Roy B, Lepoivre M, Decout J L, Lhomme J, Fontecave M
Laboratoire d'Etudes Dynamiques et Structurales de la Sélectivité, URA CNRS 332, Université Joseph Fourier, Grenoble, France.
Biochem Biophys Res Commun. 1992 Aug 31;187(1):432-7. doi: 10.1016/s0006-291x(05)81511-6.
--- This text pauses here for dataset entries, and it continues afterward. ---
-- ==== Sys2Proof/Laws/State.lean ====
section
/-! SUPPORT. What each update of the block leaves alone: one lemma per field and update, so that no proof needs the
record updates themselves; and, for the operations with cases, one lemma that says everything they can change. -/

namespace Sys2Proof.Machine

open Sys2Proof

set_option Elab.async false

theorem Block.with_lanes_fresh (b : Block) (x : Tbl Lane) : (Block.fresh { b with lanes := x }) = b.fresh := rfl
theorem Block.with_lanes_csr (b : Block) (x : Tbl Lane) : (Block.csr { b with lanes := x }) = b.csr := rfl
theorem Block.with_lanes_cnt (b : Block) (x : Tbl Lane) : (Block.cnt { b with lanes := x }) = b.cnt := rfl
theorem Block.with_lanes_sel (b : Block) (x : Tbl Lane) : (Block.sel { b with lanes := x }) = b.sel := rfl
theorem Block.with_lanes_hold (b : Block) (x : Tbl Lane) : (Block.hold { b with lanes := x }) = b.hold := rfl
theorem Block.with_lanes_rdData (b : Block) (x : Tbl Lane) : (Block.rdData { b with lanes := x }) = b.rdData := rfl
theorem Block.with_lanes_jtagDr (b : Block) (x : Tbl Lane) : (Block.jtagDr { b with lanes := x }) = b.jtagDr := rfl
theorem Block.with_lanes_frzOut (b : Block) (x : Tbl Lane) : (Block.frzOut { b with lanes := x }) = b.frzOut := rfl
theorem Block.with_lanes_pins (b : Block) (x : Tbl Lane) : (Block.pins { b with lanes := x }) = b.pins := rfl
theorem Block.with_lanes_pw (b : Block) (x : Tbl Lane) : (Block.pw { b with lanes := x }) = b.pw := rfl
theorem Block.with_lanes_ck (b : Block) (x : Tbl Lane) : (Block.ck { b with lanes := x }) = b.ck := rfl
theorem Block.with_lanes_west (b : Block) (x : Tbl Lane) : (Block.west { b with lanes := x }) = b.west := rfl
theorem Block.with_lanes_east (b : Block) (x : Tbl Lane) : (Block.east { b with lanes := x }) = b.east := rfl
theorem Block.with_lanes_fwWE (b : Block) (x : Tbl Lane) : (Block.fwWE { b with lanes := x }) = b.fwWE := rfl
theorem Block.with_lanes_fwEW (b : Block) (x : Tbl Lane) : (Block.fwEW { b with lanes := x }) = b.fwEW := rfl
theorem Block.with_lanes_qy (b : Block) (x : Tbl Lane) : (Block.qy { b with lanes := x }) = b.qy := rfl
theorem Block.with_lanes_chs (b : Block) (x : Tbl Lane) : (Block.chs { b with lanes := x }) = b.chs := rfl
theorem Block.with_lanes_berths (b : Block) (x : Tbl Lane) : (Block.berths { b with lanes := x }) = b.berths := rfl
theorem Block.with_lanes_chans (b : Block) (x : Tbl Lane) : (Block.chans { b with lanes := x }) = b.chans := rfl
theorem Block.with_lanes_cols (b : Block) (x : Tbl Lane) : (Block.cols { b with lanes := x }) = b.cols := rfl
theorem Block.with_lanes_stk (b : Block) (x : Tbl Lane) : (Block.stk { b with lanes := x }) = b.stk := rfl
theorem Block.with_lanes_keys (b : Block) (x : Tbl Lane) : (Block.keys { b with lanes := x }) = b.keys := rfl
theorem Block.with_lanes_prot (b : Block) (x : Tbl Lane) : (Block.prot { b with lanes := x }) = b.prot := rfl
theorem Block.with_lanes_mf (b : Block) (x : Tbl Lane) : (Block.mf { b with lanes := x }) = b.mf := rfl
theorem Block.with_lanes_heat (b : Block) (x : Tbl Lane) : (Block.heat { b with lanes := x }) = b.heat := rfl
theorem Block.with_lanes_sv (b : Block) (x : Tbl Lane) : (Block.sv { b with lanes := x }) = b.sv := rfl
theorem Block.with_lanes_tl (b : Block) (x : Tbl Lane) : (Block.tl { b with lanes := x }) = b.tl := rfl
theorem Block.with_lanes_lg (b : Block) (x : Tbl Lane) : (Block.lg { b with lanes := x }) = b.lg := rfl

@[simp] theorem Block.setLane_fresh (b : Block) (n : Nat) (v : Lane) : (b.setLane n v).fresh = b.fresh := Block.with_lanes_fresh b _
@[simp] theorem Block.setLane_csr (b : Block) (n : Nat) (v : Lane) : (b.setLane n v).csr = b.csr := Block.with_lanes_csr b _
@[simp] theorem Block.setLane_cnt (b : Block) (n : Nat) (v : Lane) : (b.setLane n v).cnt = b.cnt := Block.with_lanes_cnt b _
@[simp] theorem Block.setLane_sel (b : Block) (n : Nat) (v : Lane) : (b.setLane n v).sel = b.sel := Block.with_lanes_sel b _
@[simp] theorem Block.setLane_hold (b : Block) (n : Nat) (v : Lane) : (b.setLane n v).hold = b.hold := Block.with_lanes_hold b _
@[simp] theorem Block.setLane_rdData (b : Block) (n : Nat) (v : Lane) : (b.setLane n v).rdData = b.rdData := Block.with_lanes_rdData b _
@[simp] theorem Block.setLane_jtagDr (b : Block) (n : Nat) (v : Lane) : (b.setLane n v).jtagDr = b.jtagDr := Block.with_lanes_jtagDr b _
@[simp] theorem Block.setLane_frzOut (b : Block) (n : Nat) (v : Lane) : (b.setLane n v).frzOut = b.frzOut := Block.with_lanes_frzOut b _
@[simp] theorem Block.setLane_pins (b : Block) (n : Nat) (v : Lane) : (b.setLane n v).pins = b.pins := Block.with_lanes_pins b _
@[simp] theorem Block.setLane_pw (b : Block) (n : Nat) (v : Lane) : (b.setLane n v).pw = b.pw := Block.with_lanes_pw b _
@[simp] theorem Block.setLane_ck (b : Block) (n : Nat) (v : Lane) : (b.setLane n v).ck = b.ck := Block.with_lanes_ck b _
@[simp] theorem Block.setLane_west (b : Block) (n : Nat) (v : Lane) : (b.setLane n v).west = b.west := Block.with_lanes_west b _
@[simp] theorem Block.setLane_east (b : Block) (n : Nat) (v : Lane) : (b.setLane n v).east = b.east := Block.with_lanes_east b _
@[simp] theorem Block.setLane_fwWE (b : Block) (n : Nat) (v : Lane) : (b.setLane n v).fwWE = b.fwWE := Block.with_lanes_fwWE b _
@[simp] theorem Block.setLane_fwEW (b : Block) (n : Nat) (v : Lane) : (b.setLane n v).fwEW = b.fwEW := Block.with_lanes_fwEW b _
@[simp] theorem Block.setLane_qy (b : Block) (n : Nat) (v : Lane) : (b.setLane n v).qy = b.qy := Block.with_lanes_qy b _
@[simp] theorem Block.setLane_chs (b : Block) (n : Nat) (v : Lane) : (b.setLane n v).chs = b.chs := Block.with_lanes_chs b _
@[simp] theorem Block.setLane_berths (b : Block) (n : Nat) (v : Lane) : (b.setLane n v).berths = b.berths := Block.with_lanes_berths b _
@[simp] theorem Block.setLane_chans (b : Block) (n : Nat) (v : Lane) : (b.setLane n v).chans = b.chans := Block.with_lanes_chans b _
@[simp] theorem Block.setLane_cols (b : Block) (n : Nat) (v : Lane) : (b.setLane n v).cols = b.cols := Block.with_lanes_cols b _
@[simp] theorem Block.setLane_stk (b : Block) (n : Nat) (v : Lane) : (b.setLane n v).stk = b.stk := Block.with_lanes_stk b _
@[simp] theorem Block.setLane_keys (b : Block) (n : Nat) (v : Lane) : (b.setLane n v).keys = b.keys := Block.with_lanes_keys b _
@[simp] theorem Block.setLane_prot (b : Block) (n : Nat) (v : Lane) : (b.setLane n v).prot = b.prot := Block.with_lanes_prot b _
@[simp] theorem Block.setLane_mf (b : Block) (n : Nat) (v : Lane) : (b.setLane n v).mf = b.mf := Block.with_lanes_mf b _
@[simp] theorem Block.setLane_heat (b : Block) (n : Nat) (v : Lane) : (b.setLane n v).heat = b.heat := Block.with_lanes_heat b _
@[simp] theorem Block.setLane_sv (b : Block) (n : Nat) (v : Lane) : (b.setLane n v).sv = b.sv := Block.with_lanes_sv b _
@[simp] theorem Block.setLane_tl (b : Block) (n : Nat) (v : Lane) : (b.setLane n v).tl = b.tl := Block.with_lanes_tl b _
@[simp] theorem Block.setLane_lg (b : Block) (n : Nat) (v : Lane) : (b.setLane n v).lg = b.lg := Block.with_lanes_lg b _

@[simp] theorem Block.modLane_fresh (b : Block) (n : Nat) (f : Lane → Lane) : (b.modLane n f).fresh = b.fresh := by rw [Block.modLane, Block.setLane_fresh]
@[simp] theorem Block.modLane_csr (b : Block) (n : Nat) (f : Lane → Lane) : (b.modLane n f).csr = b.csr := by rw [Block.modLane, Block.setLane_csr]
@[simp] theorem Block.modLane_cnt (b : Block) (n : Nat) (f : Lane → Lane) : (b.modLane n f).cnt = b.cnt := by rw [Block.modLane, Block.setLane_cnt]
@[simp] theorem Block.modLane_sel (b : Block) (n : Nat) (f : Lane → Lane) : (b.modLane n f).sel = b.sel := by rw [Block.modLane, Block.setLane_sel]
@[simp] theorem Block.modLane_hold (b : Block) (n : Nat) (f : Lane → Lane) : (b.modLane n f).hold = b.hold := by rw [Block.modLane, Block.setLane_hold]
@[simp] theorem Block.modLane_rdData (b : Block) (n : Nat) (f : Lane → Lane) : (b.modLane n f).rdData = b.rdData := by rw [Block.modLane, Block.setLane_rdData]
@[simp] theorem Block.modLane_jtagDr (b : Block) (n : Nat) (f : Lane → Lane) : (b.modLane n f).jtagDr = b.jtagDr := by rw [Block.modLane, Block.setLane_jtagDr]
@[simp] theorem Block.modLane_frzOut (b : Block) (n : Nat) (f : Lane → Lane) : (b.modLane n f).frzOut = b.frzOut := by rw [Block.modLane, Block.setLane_frzOut]
@[simp] theorem Block.modLane_pins (b : Block) (n : Nat) (f : Lane → Lane) : (b.modLane n f).pins = b.pins := by rw [Block.modLane, Block.setLane_pins]
@[simp] theorem Block.modLane_pw (b : Block) (n : Nat) (f : Lane → Lane) : (b.modLane n f).pw = b.pw := by rw [Block.modLane, Block.setLane_pw]
@[simp] theorem Block.modLane_ck (b : Block) (n : Nat) (f : Lane → Lane) : (b.modLane n f).ck = b.ck := by rw [Block.modLane, Block.setLane_ck]
@[simp] theorem Block.modLane_west (b : Block) (n : Nat) (f : Lane → Lane) : (b.modLane n f).west = b.west := by rw [Block.modLane, Block.setLane_west]
@[simp] theorem Block.modLane_east (b : Block) (n : Nat) (f : Lane → Lane) : (b.modLane n f).east = b.east := by rw [Block.modLane, Block.setLane_east]
@[simp] theorem Block.modLane_fwWE (b : Block) (n : Nat) (f : Lane → Lane) : (b.modLane n f).fwWE = b.fwWE := by rw [Block.modLane, Block.setLane_fwWE]
@[simp] theorem Block.modLane_fwEW (b : Block) (n : Nat) (f : Lane → Lane) : (b.modLane n f).fwEW = b.fwEW := by rw [Block.modLane, Block.setLane_fwEW]
@[simp] theorem Block.modLane_qy (b : Block) (n : Nat) (f : Lane → Lane) : (b.modLane n f).qy = b.qy := by rw [Block.modLane, Block.setLane_qy]
@[simp] theorem Block.modLane_chs (b : Block) (n : Nat) (f : Lane → Lane) : (b.modLane n f).chs = b.chs := by rw [Block.modLane, Block.setLane_chs]
@[simp] theorem Block.modLane_berths (b : Block) (n : Nat) (f : Lane → Lane) : (b.modLane n f).berths = b.berths := by rw [Block.modLane, Block.setLane_berths]
@[simp] theorem Block.modLane_chans (b : Block) (n : Nat) (f : Lane → Lane) : (b.modLane n f).chans = b.chans := by rw [Block.modLane, Block.setLane_chans]
@[simp] theorem Block.modLane_cols (b : Block) (n : Nat) (f : Lane → Lane) : (b.modLane n f).cols = b.cols := by rw [Block.modLane, Block.setLane_cols]
@[simp] theorem Block.modLane_stk (b : Block) (n : Nat) (f : Lane → Lane) : (b.modLane n f).stk = b.stk := by rw [Block.modLane, Block.setLane_stk]
@[simp] theorem Block.modLane_keys (b : Block) (n : Nat) (f : Lane → Lane) : (b.modLane n f).keys = b.keys := by rw [Block.modLane, Block.setLane_keys]
@[simp] theorem Block.modLane_prot (b : Block) (n : Nat) (f : Lane → Lane) : (b.modLane n f).prot = b.prot := by rw [Block.modLane, Block.setLane_prot]
@[simp] theorem Block.modLane_mf (b : Block) (n : Nat) (f : Lane → Lane) : (b.modLane n f).mf = b.mf := by rw [Block.modLane, Block.setLane_mf]
@[simp] theorem Block.modLane_heat (b : Block) (n : Nat) (f : Lane → Lane) : (b.modLane n f).heat = b.heat := by rw [Block.modLane, Block.setLane_heat]
@[simp] theorem Block.modLane_sv (b : Block) (n : Nat) (f : Lane → Lane) : (b.modLane n f).sv = b.sv := by rw [Block.modLane, Block.setLane_sv]
@[simp] theorem Block.modLane_tl (b : Block) (n : Nat) (f : Lane → Lane) : (b.modLane n f).tl = b.tl := by rw [Block.modLane, Block.setLane_tl]
@[simp] theorem Block.modLane_lg (b : Block) (n : Nat) (f : Lane → Lane) : (b.modLane n f).lg = b.lg := by rw [Block.modLane, Block.setLane_lg]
Inhibitors of ribonucleotide reductase are potential antiproliferative agents, since they deplete cells from DNA precursors. Substrate nucleoside analogues, carrying azido groups at the base moiety, are shown to have strong cytostatic properties, as measured by the inhibition of the incorporation of thymidine into DNA. One compound, 8-azidoadenosine, inhibits CDP reduction in cytosolic extracts from cancer cells. The corresponding diphosphate behaves as a substrate for ribonucleotide reductase while the triphosphate is an allosteric effector.
核糖核苷酸还原酶抑制剂是潜在的抗增殖剂,因为它们会使细胞缺乏DNA前体。在碱基部分带有叠氮基的底物核苷类似物,通过抑制胸苷掺入DNA来测定,显示出很强的细胞生长抑制特性。一种化合物,8-叠氮腺苷,可抑制癌细胞胞质提取物中CDP的还原。相应的二磷酸作为核糖核苷酸还原酶的底物,而三磷酸是一种变构效应剂。